Monday 23 November 2020

New Iconoclasts

 As England's go-to monument man – this solely on the basis of my book (you know – this book) – I am quite often contacted by hacks writing stories that have some bearing on church monuments. This usually comes to nothing, but with luck might get a mention of my book (you know – this book), so that's fine by me. Lately I'm being asked to comment on the growing threat to church monuments that memorialise historical figures with  connections to the (triangular) slave trade. Justin Welby, the soggy Archbishop of Canterbury, seems to have encouraged this with his statement that 'some [monuments] will have to come down'. Naturally, when asked my views on this, I fulminate, burble incoherently, and follow through with an email that makes slightly more sense.
  I had always thought, or hoped, that church monuments had a different legal status and were more strongly protected than memorials in the public arena – so I was happy to learn, from Charles Moore's column in this week's Spectator, that this is indeed the case. Writing about Jesus College, Cambridge's plan to remove the memorial to its slave-trading benefactor, Tobias Rustat, from its chapel, Moore notes that, to achieve this dubious end, the college will have to get a 'faculty' from the Church of England. This involves enlisting the opinions of a diocesan advisory committee which includes historical, architectural and artistic experts, and works on the presumption that the C of E is against the removal of monuments and that only a rigorous 'statement of need' can justify such a removal. If the diocesan decision is disputed, the case may be heard by a consistory court, and that court's decision can be appealed to a yet higher court, the Court of Arches. All of which suggests that, in practice, the removal of offending monuments, however much desired by the ecclesiastical 'woke', is going to be so difficult as to be all but impossible. Worryingly, however, Welby's Church Buildings Council is pondering the issue and drafting diocesan guidelines, so who knows how safe our church monuments are – especially memorials to saracen-slaying crusaders, anyone who invested in the Royal Africa Company, heroes of empire, or indeed thoroughly evil men such as Richard Rich, whose extraordinary monument in Felsted church happens be to be one of the finest of its time? 
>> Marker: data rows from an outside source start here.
-- ==== Sys2Proof/Config.lean ====
section
/-! DEFINITION. What the spec leaves open: free values without a body, so that no proof can rest on a number of them. -/

namespace Sys2Proof.Config

/-- What a counter of the given width reads after the count that follows its largest value, where its table does not say
'saturating' (log entry 6). -/
opaque counterAfterMax : Nat → Nat

/-- The n-th free value drawn: a value the spec does not state, taken with the counter State.free (log entry 2). -/
opaque freeValue : Nat → Nat

/-- The n-th free byte string of a given length: random numbers, signatures and keys whose bytes the spec does not state (log
entry 2). -/
opaque freeBytes : Nat → Nat → List (BitVec 8)

/-- The silicon stepping HST_STEPPING, which has no stated value (log entry 7). -/
opaque stepping : Nat

/-- The firmware version HST_FW_VERSION, a number of the firmware that no rule derives (log entry 7). -/
opaque fwVersion : Nat

/-- The word a PMBus read of a command code returns for a measured quantity: R378 names PMBus 1.3 for the encoding and does not
state it (log entry 8). -/
opaque pmbusWord : Nat → Nat → Nat

/-- The exact size in bits of the floor slice that the floor path writes: from the codec, the raster, and the slice, the POC, the
reference fields and the QP that stand in its header, whose syntax no rule states; held to f_slice where it is used (R106, log entry
104). -/
opaque floorBits : Nat → Nat → Nat → Nat → List (Nat × Bool) → Nat → Nat

/-- The largest size in bits of the non-VCL units of a picture without its user data: from the codec, the raster, the chroma format, the
rate code and the delay. With U it is X; how the units are written, no rule states (R108, R121, log entry 14). -/
opaque nonVclMax : Nat → Nat → Nat → Nat → Nat → Nat

/-- The ALF and CC-ALF flags of a CTU: from the context, the frame, the slice, the CTU in it and the luma lines above the virtual
boundary from whose samples the engine decides them (R58, log entry 105). -/
opaque alfFlags : Nat → Nat → Nat → Nat → Nat → Nat

/-- Bits of the caption SEI message that holds a number of cc_data triples (R86, log entry 14). -/
opaque captionBits : Nat → Nat

/-- Bits of the non-VCL units of an excess picture, from those of the units it would have carried: its ALF APS holds one luma
filter (R118, log entry 14). -/
opaque reducedBits : Nat → Nat

/-- How many luma filters, chroma alternatives and CC-ALF filters for Cb and Cr the derivation of R81 keeps for a picture of a
context, and the bytes of its APS: from the context, the frame and which of the five is asked (log entry 105). -/
opaque alfCount : Nat → Nat → Nat → Nat

/-- Beats of the train that carries the ALF statistics of a tile column, by chroma format: no rule states them (R81, log entry 105). -/
opaque statisticsBeats : Nat → Nat

/-- The SATD of a 16×16 block at 1:4 or 1:2 resolution, from the resolution's divisor, the block's samples and those it is compared
with: how the pictures are reduced, no rule states (R127, log entry 108). -/
opaque coarseSatd : Nat → List Nat → List Nat → Nat

/-- A sample of the input scaler of the engines and analysers, from the source and target sizes of the axes, the target's position
and the 8×8 source samples around it: its coefficients are set in the device (R59, R132, log entry 109). -/
opaque scaledSample : Nat → Nat → Nat → Nat → Nat → Nat → List Nat → Nat

/-- The chroma sample that a concealed CTU takes where its vector points between chroma samples: from the half steps in x and y and the
four samples around the place, which no rule combines (R153, log entry 117). -/
opaque chromaBetween : Nat → Nat → List Nat → Nat

/-- A sample of a layer's scaler: from the crop's and the drawn picture's width and height, the place in the drawn picture, and the
samples of the crop that the filters span; their coefficients are set in the device (R165, log entry 109). -/
opaque layerSample : Nat → Nat → Nat → Nat → Nat → Nat → List Nat → Nat

/-- An output sample of the converter, from its phase of 1,024 and the audio bits of its 64 taps, newest first: the coefficients are fixed
in the device (R201, log entry 129). -/
opaque convertedSample : Nat → List Nat → Nat

/-- An output sample of the 2:1 half-band decimator, from the 96 kHz samples it spans, newest first (R209, log entry 129). -/
opaque halfBand : List Nat → Nat

/-- The gain in units of 2^-15 that a route gain in steps of 0.5 dB stands for (R204, R214, log entry 129). -/
opaque routeGain : Int → Nat

/-- What a sample becomes that a route gain above unity takes out of 24 bits (R204, R214, log entry 129). -/
opaque audioOverflow : Int → Int

/-- Two samples mixed by a route with a second channel (R214, log entry 129). -/
opaque mixed : Int → Int → Int

/-- The bytes of one sample of a programme as packed for its carriage: from AUD_PG_CARRIAGE, AUD_PG_BITS and the words of its channels;
ST 302, ST 2110-30 and ST 2110-31 give the packing (R213, R250, log entry 129). -/
opaque packedAudio : Nat → Nat → List Nat → List (BitVec 8)

/-- The challenge and ciphertext of a session's step 2, and its key K: random bytes and what FIPS 203 gives (R431, log entry 137). -/
opaque sessionChallenge : Nat → List (BitVec 8)
opaque sessionKey : Nat → List (BitVec 8)

/-- Bytes on the wire of an RTCP sender report with its SDES CNAME, by leg: the name's length is not stated (log entry 133). -/
opaque senderReport : Nat → Nat

/-- SHA3-512 of a byte string, uninterpreted (log entry 11). -/
opaque sha3 : List (BitVec 8) → List (BitVec 8)

/-- The public key of the ML-DSA key pair that FIPS 204 generates from a seed, uninterpreted (R413, log entry 11). -/
opaque identityKey : List (BitVec 8) → List (BitVec 8)

/-- The plaintext of AES-256-GCM from the key, the IV and the ciphertext, uninterpreted (R412, log entry 11). -/
opaque unwrapped : List (BitVec 8) → List (BitVec 8) → List (BitVec 8) → List (BitVec 8)

/-- The fused base MAC address, which no rule states (R333, R430, log entry 151). -/
opaque fusedBase : Nat

/-- The Table 3 code of a service-open item whose count does not match, which no rule states (log entry 12). -/
opaque svcVerdict : Nat

/-- The context whose caption SEI a live item of a class and flow makes, if it makes one: the firmware's class codes are its own
(log entry 31). -/
opaque captionContext : Nat → Nat → Option Nat

/-- The plane that owns the buffer at an HBM address outside the graphics slots: 0 data, 1 control, 2 management, 3 a work-item result
buffer, shared by data and control; firmware allocates them and no rule states where (R8, R10, log entry 148). -/
opaque bufferPlane : Nat → Nat

/-- The HBM byte address at which a host item's payload lies, by its order of submission, which no rule states (R279, log entry 31). -/
opaque hostPayload : Nat → Nat

/-- The fused delay base of a lane and direction of a stack (R304, log entry 33). -/
opaque delayBase : Nat → Nat → Bool → Nat

/-- The fused delay offset of a stack, direction and band, as the 8 bits of its two's complement (R304, log entry 33). -/
opaque delayOffset : Nat → Bool → Nat → Nat

/-- The pseudo-channel within its stack that a byte lane belongs to, whose numbering no rule gives (log entry 33). -/
opaque laneChannel : Nat → Nat

/-- The fixed receive and transmit latency in ns of an Ethernet port's mode, which no rule states (R320, log entry 35). -/
opaque ethLatency : Nat → Bool → Nat

/-- What a timestamp of a port at an MTB time is off by, in ns above −4: within ±4 ns, and no rule states it (R320, log entry 35). -/
opaque stampError : Nat → Nat → Nat

/-- The SRTP session key and salt that RFC 7714 derives from the master key and salt of a key-store slot, uninterpreted (R235, R412, log entry 11). -/
opaque srtpSession : List (BitVec 8) → List (BitVec 8) × Nat

/-- The levels from outside at the GPIO balls that the device does not drive, in an MGT cycle (R451, log entry 36). -/
opaque gpioBalls : Nat → Nat

/-- Whether something else holds the ERR_OUT_N ball low in an MGT cycle (R392, log entry 36). -/
opaque errBallLow : Nat → Bool

end Sys2Proof.Config
end

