-- ==== Sys2Proof/Machine/State.lean ====
section
/-! DEFINITION. The state of the machine as plain data, its reset value, and the names of its faults and refusals. -/

namespace Sys2Proof.Machine

/-- A sparse table: pairs of key and value, keys strictly rising. An absent key stands for an object that is not configured,
or for the value the table's field says. -/
abbrev Tab (α : Type) := List (Nat × α)

/-- The operating modes M0 to M11 of R12, in the order of their codes. -/
inductive Mode where
  | hold | boot | configure | solo | active | standby | resync | quiescent | update | safeHold | service | halt
  deriving DecidableEq, Repr

/-- One clock source or loop, i as R383 numbers it: 0 XIN0, 1 XIN1, 2 FRC, 3 SRC, 4 PLL_R, 5–8 PLL_E0–PLL_E3, 9
PLL_V, 10 PLL_S. -/
structure SourceSt where
  /-- The source oscillates, or the loop runs (R363, R364). -/
  running : Bool := false
  /-- Its stability count is under way (R366). -/
  counting : Bool := false
  /-- CLK_READY bit: judged stable (R366, R383). -/
  ready : Bool := false
  /-- CLK_LOST bit: lost since last cleared (R383). -/
  lost : Bool := false
  /-- Lost now and not yet returned (R371, R372). -/
  absent : Bool := false
  /-- Output gated off because its reference was lost (R364). -/
  gated : Bool := false
  /-- Frequency ratio to FRC learnt by its monitor, as a count in 4,096 FRC cycles (R366). -/
  ratio : Nat := 0
  /-- Last measurement against the learnt ratio, CLK_MON_PPM (R383). -/
  ppm : Int := 0
  deriving DecidableEq, Repr

/-- Clock sources, root multiplexer and Safe-hold bookkeeping (chapter 18). -/
structure Clk where
  /-- The eleven sources and loops (R363, R364, R383). -/
  src : Tab SourceSt := []
  /-- CLK_ROOT_FRC: the root is on FRC (R365, R383). -/
  rootFrc : Bool := false
  /-- CLK_SWITCH_BUSY: a root switch is in progress (R368, R383). -/
  switchBusy : Bool := false
  /-- The source the switch in progress goes to: FRC (R368). -/
  switchToFrc : Bool := false
  /-- The switch in progress leaves a stopped source (R368). -/
  switchForced : Bool := false
  /-- CLK_PLL_R_OFF: PLL_R stopped by CLK_SWITCH (R369, R383). -/
  pllROff : Bool := false
  /-- CLK_S_FRACT: PLL_S at 11.88/1.001 GHz (R374, R383). -/
  sFract : Bool := false
  /-- CLK_S_CONFLICT (R374, R383). -/
  sConflict : Bool := false
  /-- CLK_FIRST_LOST: lowest source lost at the last entry to M9, 0xF none (R372, R383). -/
  firstLost : Nat := 15
  /-- CLK_LOSSES: monitor trips (R383). -/
  losses : Nat := 0
  /-- CLK_FORCED_SWITCHES (R368, R383). -/
  forcedSwitches : Nat := 0
  /-- CLK_M9_US: duration of the last Safe-hold in µs, saturating (R383). -/
  m9Us : Nat := 0
  /-- Uptime count at the last entry to M9 (R383). -/
  m9Start : Nat := 0
  /-- Failed FRC start attempts, kept in the supervisor's fault log (R373). -/
  frcFails : Nat := 0
  /-- Sources whose CLK_LOSS stands on its reporting path until the root switch completes (R371). -/
  pendingLoss : List Nat := []
  /-- The CLK_SWITCH in progress also stops PLL_R (R369). -/
  switchStop : Bool := false
  /-- The CLK_SWITCH whose reply waits for the switch (R369). -/
  switchReply : Option Req := none
  deriving DecidableEq, Repr

/-- Supplies, rails, sensors and the PMBus target of the supervisor (chapter 18). -/
structure Pwr where
  /-- Input and analog supplies within limits: 0 VIN, 1 VIO18, 2 VIO33, 3 ETH_AN, 4 VLS_AN, 5 SER_HV (R375, R377,
  R383). -/
  supplyGood : Tab Bool := []
  /-- The 10 ms debounce of the input supplies runs (R376). -/
  debounce : Bool := false
  /-- Logic rails within limits so far, in the order of Table 5: 1 SRAM … 7 SER_HV (R376). -/
  railsUp : Nat := 0
  /-- The next rail of Table 5 is starting (R376). -/
  railRising : Bool := false
  /-- A failed rail sequence waits its 100 ms (R376). -/
  retryWait : Bool := false
  /-- Supplies lost and not back for 10 ms (R377). -/
  lostSupplies : List Nat := []
  /-- PWR_OC_MA, overcurrent limit in mA (R382). -/
  ocMa : Nat := 36000
  /-- PWR_ALERT_W, 0 none (R382). -/
  alertW : Nat := 0
  /-- A supply record has been taken (R382). -/
  supplyTaken : Bool := false
  /-- PWR_OC_ACTIVE (R383). -/
  ocActive : Bool := false
  /-- PWR_TJ_ABOVE (R380, R383). -/
  tjAbove : Bool := false
  /-- PWR_VIN_MV (R383). -/
  vinMv : Nat := 0
  /-- PWR_IIN_MA (R383). -/
  iinMa : Nat := 0
  /-- PWR_PIN_MW (R383). -/
  pinMw : Nat := 0
  /-- PWR_ENERGY: input energy since M0, in microjoules (R383). -/
  energyMj : Nat := 0
  /-- PWR_TJ, °C (R380, R383). -/
  tj : Int := 0
  /-- PWR_TJ_PEAK since the last read (R383). -/
  tjPeak : Int := 0
  /-- PWR_SUPPLY_EVENTS (R383). -/
  supplyEvents : Nat := 0
  /-- PWR_RAIL_MV of rail i, 0 SUP5, 1–7 Table 5 order (R383). -/
  railMv : Tab Nat := []
  /-- Rails out of limits now (PWR_RAIL_GOOD clear), of those up (R377, R383). -/
  railBad : List Nat := []
  /-- PMBus PAGE (R378). -/
  pmbPage : Nat := 0
  /-- The last PMBus read's data (R378). -/
  pmbReply : Option Nat := none
  /-- Next record of the supervisor log that MFR_SPECIFIC 0xD0 returns (R378, R393). -/
  pmbLogIndex : Nat := 0
  /-- The record last read by MFR_SPECIFIC 0xD0 (R378, R393). -/
  pmbLogReply : Bytes := []
  /-- MTB time at which the sensors are next read (R380). -/
  sampleAt : Nat := 0
  deriving DecidableEq, Repr

/-- Pins and the asynchronous safe-state path (R17, R448, R449, R457). -/
structure Pins where
  /-- RESET_N is low (R457). -/
  resetLow : Bool := false
  /-- The 1 µs RESET_N filter runs (R457). -/
  resetFilter : Bool := false
  /-- SVC_EN as latched at the release of RESET_N (R401, R457). -/
  svcEn : Bool := false
  /-- The asynchronous safe-state line holds every output safe (R371, R448). -/
  forcedSafe : Bool := true
  /-- The SDI outputs are undriven because PLL_S has no lock (R374). -/
  sdiUndriven : Bool := false
  /-- PPS_OUT (R449). -/
  ppsOut : Bool := false
  /-- PAIR_HB_OUT (R261). -/
  hbOut : Bool := false
  /-- PWR_GPIO_OE (R451). -/
  gpioOe : Nat := 0
  /-- PWR_GPIO_OUT (R451). -/
  gpioOut : Nat := 0
  /-- PWR_GPIO_SAFE_OE (R451). -/
  gpioSafeOe : Nat := 0
  /-- PWR_GPIO_SAFE_LVL (R451). -/
  gpioSafeLvl : Nat := 0
  /-- The GPIO record has been read (R451). -/
  gpioTaken : Bool := false
  /-- The XSPI pins are high-impedance, in Halt (R18). -/
  xspiHiZ : Bool := false
  /-- MTB time at which PPS_OUT falls (R449). -/
  ppsFallAt : Nat := 0
  /-- A detector of a monitored source has tripped: the asynchronous path holds every output safe, whatever the mode,
  until M9 is left (R371, R372). -/
  tripped : Bool := false
  deriving DecidableEq, Repr
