-- ==== Sys2Proof/Machine/Ops.lean ====
section
/-! DEFINITION. The operations over addressed bytes: HBM by client address, and the slate planes. A list of cells stands in one
canonical form: addresses strictly rising, and no cell equal to what an unlisted address reads as (R178, R299, R300). -/

namespace Sys2Proof.Machine

/-- The byte at an address of a list of cells, where it is listed. -/
def cellGet : List Host.Cell → Nat → Option Byte
  | [], _ => none
  | (a, v) :: t, n => if a = n then some v else cellGet t n

/-- A byte put at an address, addresses kept rising. -/
def cellPut : List Host.Cell → Nat → Byte → List Host.Cell
  | [], n, v => [(n, v)]
  | (a, w) :: t, n, v =>
    if n < a then (n, v) :: (a, w) :: t else if n = a then (n, v) :: t else (a, w) :: cellPut t n v

/-- The cell at an address taken out. -/
def cellDrop : List Host.Cell → Nat → List Host.Cell
  | [], _ => []
  | (a, w) :: t, n => if a = n then t else (a, w) :: cellDrop t n

/-- A byte written where an unlisted address reads as a default: writing the default removes the cell. -/
def cellSet (dflt : Option Byte) (l : List Host.Cell) (n : Nat) (v : Byte) : List Host.Cell :=
  if dflt = some v then cellDrop l n else cellPut l n v

/-- Bytes written at rising addresses. -/
def cellWrite (dflt : Option Byte) (l : List Host.Cell) (n : Nat) : Bytes → List Host.Cell
  | [] => l
  | b :: t => cellWrite dflt (cellSet dflt l n b) (n + 1) t

/-- The addresses of a list of cells rise strictly from a bound. -/
def cellsFrom : Nat → List Host.Cell → Bool
  | _, [] => true
  | n, (a, _) :: t => decide (n ≤ a) && cellsFrom (a + 1) t

/-- The canonical form of a list of cells. -/
def cellsWf (dflt : Option Byte) (l : List Host.Cell) : Bool := cellsFrom 0 l && l.all (fun c => dflt != some c.2)

/-- The first address beyond the client address space: 63 GiB (R300). -/
def hbmEnd : Nat := 0xFC0000000

/-- What an unlisted HBM address reads as: no value, since the spec gives HBM no contents after power-on (log entry 17). -/
def hbmUnlisted : Option Byte := none

/-- The canonical form of HBM, all of it inside the client address space (R300). -/
def hbmWf (l : List Host.Cell) : Bool := cellsWf hbmUnlisted l && l.all (fun c => decide (c.1 < hbmEnd))

/-- The pseudo-channel that Table 1 gives an address, before retirement (R299). -/
def tableChannel (a : Nat) : Nat := Nat.xor (bitsOf a 14 8) (bitsOf a 27 21)

/-- The row of an address (R299). -/
def rowOf (a : Nat) : Nat := bitsOf a 35 21

/-- The bank of an address (R299). -/
def bankOf (a : Nat) : Nat := Nat.xor (bitsOf a 20 17) (bitsOf a 24 21)

/-- The ordinal of a block in a normal row (R310). -/
def ordinalOf (a : Nat) : Nat := 64 * rowOf a + 4 * bankOf a + bitsOf a 16 15

/-- The blocks of a pseudo-channel in normal rows, and the spare slots a first retirement fills (R310). -/
def normalBlocks : Nat := 2064384
def firstSlots : Nat := 16255

/-- The blocks that the latest retirement moves (R310). -/
def blocksToMove (s : State) : Nat := if s.drm.order.length ≤ 1 then normalBlocks else normalBlocks + firstSlots

/-- The blocks of 256 bytes that a pseudo-channel passes in a second at its full rate of 23.76 GB/s (R297, R311). -/
def blocksPerSecond : Nat := 92812500

/-- The blocks that the copy in progress has passed, in ascending ordinal; those of the last copy where none is in progress (R311).
DESIGN CHOICE: the copy runs evenly at the pseudo-channel's full rate from its beginning (log entry 147). -/
def copiedBlocks (s : State) : Nat :=
  if s.drm.remapActive then min (blocksToMove s) ((s.mtb.t - s.drm.remapAt) * blocksPerSecond / secUnit) else s.drm.remap

/-- The pseudo-channels not in a list, in ascending number (R310). -/
def liveList (gone : List Nat) : List Nat := (List.range 128).filter (fun p => !gone.contains p)

/-- Where a block of 256 bytes lies: its pseudo-channel, row, bank and place within the row (R299). -/
structure BlockPlace where
  pc : Nat
  row : Nat
  bank : Nat
  block : Nat
  deriving DecidableEq, Repr

/-- The place that Table 1 gives an address (R299). -/
def tablePlace (a : Nat) : BlockPlace := ⟨tableChannel a, rowOf a, bankOf a, bitsOf a 16 15⟩

/-- Spare slot k of a pseudo-channel (R310). -/
def slotPlace (pc k : Nat) : BlockPlace := ⟨pc, 32256 + k / 64, k / 4 % 16, k % 4⟩

/-- Whether the copy in progress has yet to reach the block of ordinal o of pseudo-channel p, and no write has marked it copied
(R311). -/
def notCopied (s : State) (p o : Nat) : Bool :=
  s.drm.remapActive && s.drm.remapPc == p && decide (copiedBlocks s ≤ o) && !s.drm.remapWritten.contains o

/-- The place of the block of ordinal o of retired pseudo-channel p, at `home` until it is copied: the first retirement fills slots 0 to
16,254 of its live list, the second the slots from 16,255 (R310, R311). -/
def movedPlace (s : State) (p o : Nat) (home : BlockPlace) : BlockPlace :=
  if notCopied s p o then home
  else
    let k := s.drm.order.idxOf p
    let live := liveList (s.drm.order.take (k + 1))
    slotPlace (live.getD (o % live.length) p) (firstSlots * k + o / live.length)

/-- The place at which an address is served: a block of the first retirement whose slot lay in the second has moved with it (R299, R310,
R311). -/
def placeOf (s : State) (a : Nat) : BlockPlace :=
  let t := tablePlace a
  if s.drm.order.contains t.pc then
    let m := movedPlace s t.pc (ordinalOf a) t
    if m.pc ≠ t.pc ∧ s.drm.order.contains m.pc = true then movedPlace s m.pc (normalBlocks + ordinalOf a / 127) m else m
  else t

/-- The pseudo-channel that serves an address (R299, R310, R311). -/
def channelOf (s : State) (a : Nat) : Nat := (placeOf s a).pc

/-- The ordinal, in the pseudo-channel whose copy is in progress, of the block that an address lies in, if it lies in one of them
(R310, R311). -/
def copyingOrdinal (s : State) (a : Nat) : Option Nat :=
  if s.drm.remapActive = false then none
  else if tableChannel a = s.drm.remapPc then some (ordinalOf a)
  else if s.drm.order.contains (tableChannel a) && (slotPlace ((liveList (s.drm.order.take 1)).getD (ordinalOf a % 127) 0)
      (ordinalOf a / 127)).pc == s.drm.remapPc then some (normalBlocks + ordinalOf a / 127)
  else none

/-- The blocks marked copied once n bytes at an address have been written: during a copy each block of its pseudo-channel that they meet
(R311). -/
def markedBlocks (a n : Nat) (s : State) : List Nat :=
  if s.drm.remapActive then
    ((List.range ((a + n + 255) / 256 - a / 256)).map (fun i => 256 * (a / 256 + i))).foldl (fun l b =>
      match copyingOrdinal s b with | some o => sadd l o | none => l) s.drm.remapWritten
  else s.drm.remapWritten

/-- The accesses of 32 bytes that n bytes at an address lie in (R298). -/
def accessHit (a n k : Nat) : Bool := decide (a / 32 ≤ k ∧ 32 * k < a + n)

/-- Bytes written to HBM; nothing is written outside the client address space (R300), a write to a poisoned access clears its
poison (R308), and during a copy a write marks its blocks copied (R311). -/
def hbmWrite (a : Nat) (b : Bytes) (s : State) : State :=
  let w := b.take (hbmEnd - a)
  { s with drm := { s.drm with
      mem := cellWrite hbmUnlisted s.drm.mem a w
      remapWritten := markedBlocks a w.length s
      poison := s.drm.poison.filter (fun k => !accessHit a w.length k) } }

/-- The poisoned accesses that n bytes at an address meet (R308). -/
def poisonedIn (s : State) (a n : Nat) : List Nat := s.drm.poison.filter (accessHit a n)

/-- Poisoned reads counted and reported, each against the pseudo-channel that serves it (R308). -/
def reportPoison (l : List Nat) (s : State) : State :=
  l.foldl (fun s k => raise 0x069 (channelOf s (32 * k)) { s with drm := { s.drm with ueCount := bump32 s.drm.ueCount } }) s

/-- n bytes read from HBM: zero in a poisoned access (R308); a byte that nothing has written is an open value (log entry 17). -/
def hbmRead (a n : Nat) (s : State) : Bytes × State :=
  let (f, s') := drawBytes n s
  ((List.range n).map (fun i =>
    if s.drm.poison.contains ((a + i) / 32) then 0 else (cellGet s.drm.mem (a + i)).getD (f.getD i 0)), s')

end Sys2Proof.Machine
end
The same could be said of the monument to Sir Richard Clayton in Bletchingley church. This wealthy merchant and philanthropist, who rebuilt St Thomas's hospital, made money from the Royal Africa Company and is therefore, to modern eyes, morally tainted. His statue has already been removed from view at St Thomas's hospital (as has Thomas Guy's at Guy's Hospital). Will Clayton's great monument in Bletchingley church be next? At the very least, I daresay we can look forward to a suitably woke 'interpretation' panel conspicuously placed in front of it, and in front of many another offending monument. Madness...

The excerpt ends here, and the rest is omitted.